Стейнз открыл дверь и приветствовал нас двоих с видом человека, отличающегося хорошим аппетитом. И вновь, как и в тот день, когда я познакомился с ним в клубе «Уикс», мне показалось, что за его безупречной манерой одеваться — на сей раз он был в почти прозрачном костюме из светло-кремового индийского шелка — скрывается необычайно пылкая и раболепная натура.
— Я рад, что именно вы сейчас помогаете Чарльзу.
— Спасибо, — ответил я. — А что, были и другие?
— Да, был один молодой человек — на самом-то деле очень старый, с дурным запахом изо рта, владелец типографии. В прошлом году он здесь часто бывал, всё разглядывал. К счастью, Чарльз от него отделался — уж слишком он был чванлив.

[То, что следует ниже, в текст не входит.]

/-- Place a segment that has been measured (R332). -/
def placeSegment (k : Nat) (bs : List Byte) (g : Segment) (s : State) : Option LoadStop × State :=
  let data := (bs.drop g.off).take g.len
  let r : Option LoadStop × State :=
    if g.typ = 0 then (none, s.updCtx k fun c => { c with code := codeSram data, entry := BitVec.ofNat 13 (bytesNat bs 6 2) })
    else placePages k (g.typ == 1) (BitVec.ofNat 64 g.va) (groupsOf 4096 data) s
  match r with
  | (some e, s) => (some e, s)
  | (none, s) => (none, s.updCtx k fun c => { c with placed := c.placed + 1 })

/-- Check, measure and place segment `i` (R332). -/
def loadSegment (k i : Nat) (bs : List Byte) (g : Segment) (s : State) : Option LoadStop × State :=
  match measureSegment k i bs g s with
  | (some e, s) => (some e, s)
  | (none, s) => placeSegment k bs g s

/-- The segments from number `i` on, in descriptor order (R332). -/
def loadSegments (k : Nat) (bs : List Byte) : Nat → List Segment → State → Option LoadStop × State
  | _, [], s => (none, s)
  | i, g :: gs, s =>
    match loadSegment k i bs g s with
    | (some e, s) => (some e, s)
    | (none, s) => loadSegments k bs (i + 1) gs s

/-- The 4 KiB virtual addresses of a segment. -/
def Segment.vas (g : Segment) : List Word := (List.range (g.len / 4096)).map fun i => BitVec.ofNat 64 (g.va + 4096 * i)

/-- A page holds part of a segment. -/
def Segment.on (g : Segment) (t : Tr) : Bool := overlaps (BitVec.ofNat 64 g.va) g.len t.base t.size

/-- Change the leaves of the pages that hold the stream segments, but of those that also hold a TYPE 2 segment, which
stay as they are; words run only from the measured ranges (R332, R333).
DESIGN CHOICE (assumption 49). -/
def sealPages (k : Nat) (gs : List Segment) (s : State) : State :=
  let streams := gs.filter fun g => g.typ == 1
  let s := (streams.flatMap Segment.vas).foldl (fun s va =>
    match walk s k va with
    | none => s
    | some t => if gs.any fun g => g.typ == 2 && g.on t then s
      else setLeaf t.leaf (pteBit (pteBit (s.mem.word t.leaf) 63 true) 2 false) s) s
  s.updCtx k fun c => { c with sealed := streams.map fun g => (BitVec.ofNat 64 g.va, (c.image.drop g.off).take g.len) }

/-- A leaf of the pages that the loader would seal lies in a ganged pseudo-channel (R263). -/
def sealWaits (k : Nat) (gs : List Segment) (s : State) : Bool :=
  ((gs.filter fun g => g.typ == 1).flatMap Segment.vas).any fun va => walkWaits s k va || (walk s k va).any fun t => s.ganged t.leaf

/-- No page of a segment is X while the container is loaded (R332). -/
def unsealPages (k : Nat) (gs : List Segment) (s : State) : State :=
  ((gs.filter fun g => g.typ ≠ 0).flatMap Segment.vas).foldl (fun s va =>
    match walk s k va with
    | some t => if pteX t.pte then setLeaf t.leaf (pteBit (s.mem.word t.leaf) 63 false) s else s
    | none => s) s

/-- What has come of a run of the loader: it waits for a page, a DEEP one being asked for, or the container fails, or the
segments so far are in their places. -/
def loadEnds (k : Nat) (r : Option LoadStop × State) : State :=
  match r with
  | (some (.wait (some t)), s) => demand t k (s.ctx k).die s
  | (some (.wait none), s) => s
  | (some (.fail r), s) => contextError k r {} 0 (s.updCtx k fun y => { y with code := [] })
  | (none, s) =>
    let c := s.ctx k
    let gs := segments c.image
    if c.placed < gs.length ∨ sealWaits k gs s then s
    else (sealPages k gs s).updCtx k fun y => { y with st := .ready, image := [], placed := 0 }

/-- Begin a container: its header, its descriptors and its key slots are checked (R329, R330, R332). -/
def beginLoad (k : Nat) (bs : List Byte) (s : State) : State :=
  let c := s.ctx k
  let gs := segments bs
  if containerOk bs = false then contextError k 6 {} 0 s
  else if gs.any fun g => (s.die c.die).key g.key == [] then contextError k 8 {} 0 s
  else unsealPages k gs (s.updCtx k fun y => { y with image := bs })

/-- CONTAINER_LOAD: the loader checks the container and goes on with one segment; a page of it that is on its way makes it
wait, and its later turns do the others (R332, R336). -/
def execContainerLoad (k : Nat) (bs : List Byte) (s : State) : Res :=
  .next (if (s.ctx k).st ≠ .loading ∨ ((s.ctx k).image ≠ [] ∧ (s.ctx k).image ≠ bs) then s
    else
      let s := if (s.ctx k).image = [] then beginLoad k bs s else s
      let c := s.ctx k
      if c.st ≠ .loading then s
      else loadEnds k (loadSegments k bs c.placed (((segments bs).drop c.placed).take 1) s))

/-- The loader makes one move: it measures the next segment, or places it, or once all are placed seals their pages and
makes the context READY (R332, R336). -/
def loadTurn (k : Nat) (s : State) : State :=
  let c := s.ctx k
  match (segments c.image).drop c.placed with
  | [] => if c.st ≠ .loading ∨ c.image = [] then s else loadEnds k (none, s)
  | g :: _ =>
    if c.st ≠ .loading ∨ c.image = [] then s
    else loadEnds k (if c.next ≤ c.placed then measureSegment k c.placed c.image g s else placeSegment k c.image g s)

Мы прошли в гостиную с тяжелыми театральными занавесками, отдернутыми и подвязанными шнурами с кисточками. Застекленные двустворчатые двери выходили на террасу, а за ней виднелись лужайка и громадный плакучий бук. Вся обстановка комнаты свидетельствовала об обостренном чувстве прекрасного: в книжном шкафу сверкала однообразной позолотой корешков непрочитанная классика, а цветы вполне могли бы украсить пышную свадьбу какого-нибудь принца крови. На столике в стиле «шератон» [119] Стиль мебели восемнадцатого века.
лежала вместительная кожаная папка с тиснением. Письменный стол красного дерева был уставлен фотографиями в рамках, позволявшими составить представление о полном нежности и очарования прошлом. Казалось, Фил, приученный исполнять все прихоти гостей, оказавшись вдруг в гостях, испытывает неловкость. Он робко плелся сзади, не зная, куда девать руки — сунуть их в карманы было невозможно.